-- ==== Sys2Proof/Machine/DieLink.lean ====
section
/-! DEFINITION. The die links (section 1.5): words sent by HD, the replay buffer, and the register writes and reads
that cross them. -/
namespace Sys2Proof.Machine

/-- Words of a die link carry traffic: the link is up and REFCLK is present (R37, R66). -/
def State.dieUp (s : State) (d : Nat) : Bool := s.flag (R.DLK_STAT d) F.DLK_STAT_UP && s.spn.refclk

/-- The CRC-8 of a die word: over its sequence number, type and payload (R35). -/
def dieCrc (seq typ payload : Nat) : Nat := crc8 (beBytes 1 seq ++ beBytes 1 typ ++ beBytes 8 payload)
/-- Send a word to a die: it takes the next sequence number, which enters its CRC, and the 64-word replay buffer (R35, R37). -/
def State.dieSend (s : State) (d typ payload : Nat) : State :=
  if s.dieUp d then
    let x := s.dl d
    let rb := x.replay ++ [(typ, payload)]
    (s.setDl d { x with txSeq := (x.txSeq + 1) % 256, replay := rb.drop (rb.length - 64) }).emit
      (.dieWord d typ payload (dieCrc x.txSeq typ payload))
  else s
/-- Send a register write to a die (Table 1.4). -/
def State.dieWrite (s : State) (d : Nat) (w : Nat × Word) : State := s.dieSend d 0x10 (w.1 * 2 ^ 32 + w.2.toNat)
/-- Time in which a die link carries one word: 25,000,000 words per second (R35). -/
def dieWordU : Nat := 40 * nsU
/-- A core cycle with no command waiting (log 8): at each word time of the links that are up HD, having nothing else to send, sends an
idle word (R35). -/
def State.idleCycle (s : State) : State :=
  let t := s.pass nsU
  if s.lt / dieWordU < t.lt / dieWordU then t.forEach (List.range 4) (fun s d => s.dieSend d 0x3F 0) else t

/-- The region an address of the FE-resident blocks belongs to (R39); the die of a region is g / 2 (R10). -/
def regionOfAddr (a : Nat) : Nat :=
  if a < 0x00200000 then ((a - 0x00100000) / 0x1000) / 6
  else if a < 0x01000000 then (a - 0x00200000) / 0x1000
  else if a < 0x01800000 then ((a - 0x01000000) / 0x400) / 48
  else ((a - 0x01800000) / 0x400) / 6
/-- Die of a region. -/
def dieOf (g : Nat) : Nat := g / 2
/-- The address lies in a block that die `d` holds (R39, R448). -/
def feAddr (d a : Nat) : Bool := decide (0x00100000 ≤ a) && decide (a < 0x01A00000) && decide (dieOf (regionOfAddr a) = d)

/-- Send register writes that take effect together to their die: on a link that is up they are on their way; on one that is down
they are queued, up to 64, or all discarded and counted (R9, R38; log 64). Answers whether they were taken. -/
def State.feWrites (s : State) (d : Nat) (ws : List (Nat × Word)) : State × Bool :=
  let x := s.dl d
  if s.dieUp d then
    ((s.setDl d { x with toFe := x.toFe ++ ws }).forEach ws (fun s w => s.dieWrite d w), true)
  else if x.queued.length + ws.length ≤ 64 then (s.setDl d { x with queued := x.queued ++ ws }, true)
  else (s.bumpBy (R.DLK_STAT d) F.DLK_STAT_WDROP ws.length, false)

/-- A write of a register still waits: for its boundary, on its way to its die, or queued for a link that is down (R38, R39). -/
def State.feWaiting (s : State) (a : Nat) : Bool :=
  let x := s.dl (dieOf (regionOfAddr a))
  (s.rg (regionOfAddr a)).waiting.any (fun w => decide (w.1 = a)) || x.toFe.any (fun w => decide (w.1 = a))
    || x.queued.any (fun w => decide (w.1 = a))
/-- A CLR_SHUT waits for its boundary: the bit reads 1 until then (R17, R89). -/
def State.clrWaits (s : State) (c : Nat) : Bool :=
  let x := s.dl (c / 12)
  (s.rg (c / 6)).waiting.any (fun w => decide (w.1 = R.CLU_EXC_CTRL c) && w.2.1.toNat.testBit 5)
    || (x.toFe ++ x.queued).any (fun w => decide (w.1 = R.CLU_EXC_CTRL c) && w.2.toNat.testBit 5)
/-- A retest of a channel's unit, or of a spare, waits in the queue or runs: RETEST reads 1 until it is complete (R17). -/
def State.retesting (s : State) (ofSpare : Bool) (n : Nat) : Bool :=
  let x := s.rg (if ofSpare then n / 6 else rgnOf n)
  let is := fun (o : SteadyOp) => decide (o.kind = (if ofSpare then OpKind.sprRetest else OpKind.retest)) && decide (o.chan = n)
  x.queue.any is || x.running.any (fun r => is r.op)
/-- The words of a die's registers that show other state of the die: MHOLD, and the bits of actions that are not complete. -/
def State.dieDerived (s : State) (d : Nat) : List (Nat × Word) :=
  let put := fun (a : Nat) (f : Fld) (b : Bool) => (a, BitVec.ofNat 32 (putBits (s.reg a).toNat f.hi f.lo (b2n b)))
  (List.range 2).map (fun g => put (R.RGN_STAT (2 * d + g)) F.RGN_STAT_MHOLD (s.mains.hold && s.rgMains (2 * d + g)))
    ++ (List.range 12).map (fun c => put (R.CLU_EXC_CTRL (12 * d + c)) F.CLU_EXC_CTRL_CLR_SHUT (s.clrWaits (12 * d + c)))
    ++ (List.range 12).map (fun c => put (R.SPR_CTRL (12 * d + c)) F.SPR_CTRL_RETEST (s.retesting true (12 * d + c)))
    ++ (List.range 96).map (fun n => put (R.CH_STEADY_CTRL (96 * d + n)) F.CH_STEADY_CTRL_RETEST (s.retesting false (96 * d + n)))
/-- HD's shadow of a die's registers: what they show now (R38), but the status registers whose Steady event has not arrived (R157). -/
def State.dieView (s : State) (d : Nat) : Tab Word :=
  (s.dieDerived d ++ (s.rg (2 * d)).lag ++ (s.rg (2 * d + 1)).lag).foldl (fun t p => tabPut resetWord t p.1 p.2)
    (s.regs.filter (fun p => feAddr d p.1))
/-- The link of a die carries no words from now on: reads show its registers as HD knew them (R38, R66). A link that has stopped already
keeps what it showed then. -/
def State.dieFreeze (s : State) (d : Nat) : State :=
  if s.dieUp d then s.setDl d { s.dl d with shadow := s.dieView d } else s
/-- A link that was up when REFCLK was lost carries words again: the writes queued meanwhile follow those on their way (R66). -/
def State.dieResume (s : State) (d : Nat) : State :=
  if s.dieUp d then
    let x := s.dl d
    (s.setDl d { x with toFe := x.toFe ++ x.queued, queued := [], shadow := [] }).forEach x.queued (fun s w => s.dieWrite d w)
  else s

/-- The next grid mark HD owes its dies: the 10-second boundary it names, and when it is due (R51): at once after a step, else once in
each interval, between 9 s and 5 s before the boundary. -/
def State.gridDueAt (s : State) : Nat × Nat :=
  let b := (s.lt / gridU + 1) * gridU
  if s.spn.gridDue then (b, s.lt)
  else if s.lt ≤ b - 5 * secU ∧ s.spn.gridSent ≠ b then (b, max s.lt (b - 9 * secU))
  else (b + gridU, b + secU)

/-- GRID_MARK (R51): the ST of the next 10-second boundary goes to each die. -/
def execGridMark (s : State) : Res :=
  s.act! (if s.spn.refclk then
    let (b, due) := s.gridDueAt
    let s := s.moveTo due
    let s := s.forEach (List.range 4) (fun s d =>
      if s.dieUp d then (s.dieSend d 0x12 (stOf b)).setDl d { (s.dieSend d 0x12 (stOf b)).dl d with grid := stOf b } else s)
    { s with spn := { s.spn with gridDue := false, gridSent := if s.spn.gridDue then s.spn.gridSent else b } }
  else s)

/-- A die link goes down (R37, R38): UP clears, the event is counted and source 184 + d raised. Writes on their way stay there; reads
show the registers of the die as HD knew them until the link is up. -/
def State.dieDown (s : State) (d : Nat) : State :=
  if s.flag (R.DLK_STAT d) F.DLK_STAT_UP then
    let s := s.dieFreeze d
    let s := (s.setFlag (R.DLK_STAT d) F.DLK_STAT_UP false).bump (R.DLK_STAT d) F.DLK_STAT_DOWNCNT
    let s := s.setDl d { s.dl d with reads := [] }
    s.raiseD (184 + d) instHub 0
  else s

/-- Word types an FE die may send (Table 1.4). -/
def dieTypeOk (d typ : Nat) : Bool :=
  [0x01, 0x02, 0x03, 0x04, 0x05, 0x21, 0x22, 0x3F].contains typ || (decide (typ = 0x30) && decide (d = 0))
/-- A word from a die is good (R35, R37): a type of Table 1.4 and the CRC of the sequence number awaited. -/
def State.dieGood (s : State) (d typ payload crc : Nat) : Bool :=
  dieTypeOk d typ && decide (crc = dieCrc (s.dl d).rxSeq typ payload)
/-- A good word is counted and ends a discard. DESIGN CHOICE (log 65): the spec gives acknowledges no schedule; HD acknowledges every good
word but idle words and acknowledges. -/
def State.dieTake (s : State) (d typ : Nat) : State :=
  let x := s.dl d
  let s := s.setDl d { x with rxSeq := (x.rxSeq + 1) % 256, discarding := false, fails := 0 }
  if [0x21, 0x22, 0x3F].contains typ then s else s.dieSend d 0x21 x.rxSeq
/-- A good word sent behind the one awaited, whose words are being discarded: the CRC shows a later sequence number (R37; log 65). -/
def State.dieBehind (s : State) (d typ payload crc : Nat) : Bool :=
  (s.dl d).discarding && dieTypeOk d typ
    && (List.range 64).any (fun i => decide (crc = dieCrc (((s.dl d).rxSeq + i + 1) % 256) typ payload))
/-- A word that is not good (R37): the first is answered with a negative acknowledge naming the sequence number awaited; the words
sent behind it are discarded until its replay; a replay that fails is asked for again, and the eighth failed attempt takes
the link down (log 65). -/
def State.dieBad (s : State) (d typ payload crc : Nat) : State :=
  let x := s.dl d
  if s.dieBehind d typ payload crc then s
  else
    let s := (s.setDl d { x with discarding := true, fails := x.fails + 1 }).dieSend d 0x22 x.rxSeq
    if 8 ≤ x.fails + 1 then s.dieDown d else s
/-- A word arrives from a die and, if it is good, has its effect (R35, R37). -/
def State.dieReceive (s : State) (d typ payload crc : Nat) (f : State → State) : State :=
  if !s.dieUp d then s
  else if s.dieGood d typ payload crc then f (s.dieTake d typ)
  else s.dieBad d typ payload crc

/-- A replayed word goes out again with its original sequence number. -/
def State.dieResend (s : State) (d seq : Nat) : List (Nat × Nat) → State
  | [] => s
  | w :: ws => (s.emit (.dieWord d w.1 w.2 (dieCrc (seq % 256) w.1 w.2))).dieResend d (seq + 1) ws
/-- A negative acknowledge (R37): HD replays from the named word out of its buffer; a word asked for the eighth time has failed eight
attempts, and the link is down. -/
def State.dieNak (s : State) (d seq : Nat) : State :=
  let x := s.dl d
  let n := if x.nakSeq = seq then x.attempts + 1 else 1
  let s := s.setDl d { x with nakSeq := seq, attempts := n }
  if 8 ≤ n then s.dieDown d
  else
    let base := (x.txSeq + 256 - x.replay.length) % 256
    (s.bump (R.DLK_STAT d) F.DLK_STAT_RETRY).dieResend d seq (x.replay.drop ((seq + 256 - base) % 256))
/-- DIE_LINK_NAK_RX (R37). -/
def execDieLinkNakRx (d : Fin 4) (w : DieSeq) (s : State) : Res :=
  s.act! (s.dieReceive d.val 0x22 w.seq.val w.crc.val (fun s => s.dieNak d.val w.seq.val))

/-- DIE_LINK_ACK_RX (R37): the words up to the named sequence number are confirmed. -/
def execDieLinkAckRx (d : Fin 4) (w : DieSeq) (s : State) : Res :=
  s.act! (s.dieReceive d.val 0x21 w.seq.val w.crc.val (fun s =>
    let x := s.dl d.val
    let base := (x.txSeq + 256 - x.replay.length) % 256
    let k := (w.seq.val + 256 - base) % 256
    s.setDl d.val { x with acked := w.seq.val, attempts := 0,
                           replay := if k < x.replay.length then x.replay.drop (k + 1) else x.replay }))

/-- DIE_LINK_BAD_WORD (R37): a word that fails its CRC or carries a reserved type; a good idle word is counted, and a good word of another
type arrives by its own row (log 10). -/
def execDieLinkBadWord (d : Fin 4) (typ : Fin 256) (payload : BitVec 64) (crc : Fin 256) (s : State) : Res :=
  s.act! (if s.dieGood d.val typ.val payload.toNat crc.val && decide (typ.val ≠ 0x3F) then s
    else s.dieReceive d.val typ.val payload.toNat crc.val id)

/-- DIE_LINK_RETRY (R37): while the link is down HD tries link-up again. DESIGN CHOICE (log 65): the rule names no word; the model sends
one idle word with sequence number 0. -/
def execDieLinkRetry (d : Fin 4) (s : State) : Res :=
  s.act! (if s.flag (R.DLK_STAT d.val) F.DLK_STAT_UP then s
    else s.emit (.dieWord d.val 0x3F 0 (dieCrc 0 0x3F 0)))

end Sys2Proof.Machine
end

---------------

Above are the entries. Output exactly the lines beginning with the line that has "x with rxSeq" and ending with the line that has "let s := (s.setDl".

* [Solved exercise]:
  let s := s.setDl d { x with rxSeq := (x.rxSeq + 1) % 256, discarding := false, fails := 0 }
  if [0x21, 0x22, 0x3F].contains typ then s else s.dieSend d 0x21 x.rxSeq
/-- A good word sent behind the one awaited, whose words are being discarded: the CRC shows a later sequence number (R37; log 65). -/
def State.dieBehind (s : State) (d typ payload crc : Nat) : Bool :=
  (s.dl d).discarding && dieTypeOk d typ
    && (List.range 64).any (fun i => decide (crc = dieCrc (((s.dl d).rxSeq + i + 1) % 256) typ payload))
/-- A word that is not good (R37): the first is answered with a negative acknowledge naming the sequence number awaited; the words
sent behind it are discarded until its replay; a replay that fails is asked for again, and the eighth failed attempt takes
the link down (log 65). -/
def State.dieBad (s : State) (d typ payload crc : Nat) : State :=
  let x := s.dl d
  if s.dieBehind d typ payload crc then s
  else
    let s := (s.setDl d { x with discarding := true, fails := x.fails + 1 }).dieSend d 0x22 x.rxSeq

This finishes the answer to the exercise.